### What you need to do
The lines below starting at the line containing "what they stand" and ending at the line containing "ty := .int4, fn" are to be repeated exactly, with both ends kept and nothing else added.

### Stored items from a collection
-- ==== Sys2Proof/Tests/Slice0.lean ====
section
/-! SUPPORT. The tests of the model: the well-formedness checks refuse what they are for, words written out from the encodings of the specification decode to
what they stand for, and for every statement of Obligations that has hypotheses a state and operands that meet them. -/

open Sys2Proof Sys2Proof.Machine

namespace Sys2Proof.Tests

-- one theorem at a time: the kernel's evaluations hold a thread each
set_option Elab.async false

/-! ### The well-formedness checks, each on a term that it refuses -/

/-- The checks common to Format A: the type, the flags E, K and PM, the targets (03 R48 R49, 05 R106 R107). -/
theorem test_wf_common : ([
    .add { ty := .f32 }, .fadd { ty := .i32 }, .fclass { ty := .kf8e }, .addr { ty := .i32 }, .bswap { ty := .i8 }, .trunc { ty := .int4 },
    .add { ty := .int4, fn := 1 }, .adds { ty := .tf, fn := 1 },
    .add { ty := .i32, fl := { e := true } }, .and { ty := .i32, fl := { e := true, k := true } }, .and { ty := .i32, fl := { e := true, pm := .onTrue } },
    .steer { ty := .tf, fl := { e := true } }, .mul { ty := .int4, fl := { e := true } },
    .neg { fl := { k := true } }, .add { fn := 0x10, fl := { k := true } }, .qpush { fl := { k := true } },
    .steer { fl := { pm := .onTrue } }, .sel { fl := { pm := .onTrue } }, .imad { fl := { pm := .onTrue } }, .fma { ty := .f32, fl := { pm := .onFalse } },
    .vshuf { fn := 0x20, fl := { pm := .onTrue } }, .ld { fl := { pm := .onTrue } }, .svc { fl := { pm := .onTrue } },
    .add { t0 := .creg 24 }, .add { t1 := .creg 127 }, .drop { t0 := .slot 0 .l }, .ordj { t1 := .slot 0 .l }, .retire { t0 := .port 0 }, .qpush { t1 := .port 0 },
    .halt { t0 := .slot 1 .l }] : List Instr).all (fun i => !i.wf) = true := by decide

/-- The fn and imm18 checks of the routing, integer and floating-point opcodes (06 R128 R142, 07 R162-R182). -/
theorem test_wf_arithmetic : ([
    .steer { fn := 1 }, .carry { imm := 1 }, .ordj { fn := 2 }, .countLFiring { fn := 1 }, .repeatCopies { imm := 1 }, .launch { imm := 64 }, .patch { imm := 4 }, .trig { imm := 1 },
    .qpush { imm := 2048 }, .crd { imm := 24 }, .cwr { fn := 1 }, .quiet { imm := 0 },
    .add { fn := 2 }, .add { imm := 1 }, .add { ty := .i8, fn := 0x10, imm := 128 }, .and { ty := .pred, fn := 0x10, imm := 2 }, .neg { fn := 1 }, .not { imm := 1 },
    .shl { ty := .i32, fn := 0x10, imm := 32 }, .clz { fn := 1 }, .cmp { ty := .i32, fn := 12 }, .sel { fn := 1 }, .trunc { ty := .i16, fn := 4 }, .trunc { ty := .i32, fn := 0x0D },
    .bfx { ty := .i16, imm := 0x3C1 }, .bfi { imm := 4096 }, .addr { fn := 2 }, .imad { fn := 4 }, .bswap { imm := 1 },
    .fadd { ty := .f32, fn := 1 }, .fadd { ty := .f32, fn := 0x10, imm := 0x10000 }, .fsqrt { ty := .f32, imm := 1 }, .frcp { ty := .f32, fn := 4 }, .fmin { ty := .f32, fn := 4 },
    .fcmp { ty := .f32, fn := 4 }, .fscalb { ty := .f16, fn := 0x10, imm := 0x10000 }] : List Instr).all (fun i => !i.wf) = true := by decide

### Answer section
what they stand for, and for every statement of Obligations that has hypotheses a state and operands that meet them. -/

open Sys2Proof Sys2Proof.Machine

namespace Sys2Proof.Tests

-- one theorem at a time: the kernel's evaluations hold a thread each
set_option Elab.async false

/-! ### The well-formedness checks, each on a term that it refuses -/

/-- The checks common to Format A: the type, the flags E, K and PM, the targets (03 R48 R49, 05 R106 R107). -/
theorem test_wf_common : ([
    .add { ty := .f32 }, .fadd { ty := .i32 }, .fclass { ty := .kf8e }, .addr { ty := .i32 }, .bswap { ty := .i8 }, .trunc { ty := .int4 },
    .add { ty := .int4, fn := 1 }, .adds { ty := .tf, fn := 1 },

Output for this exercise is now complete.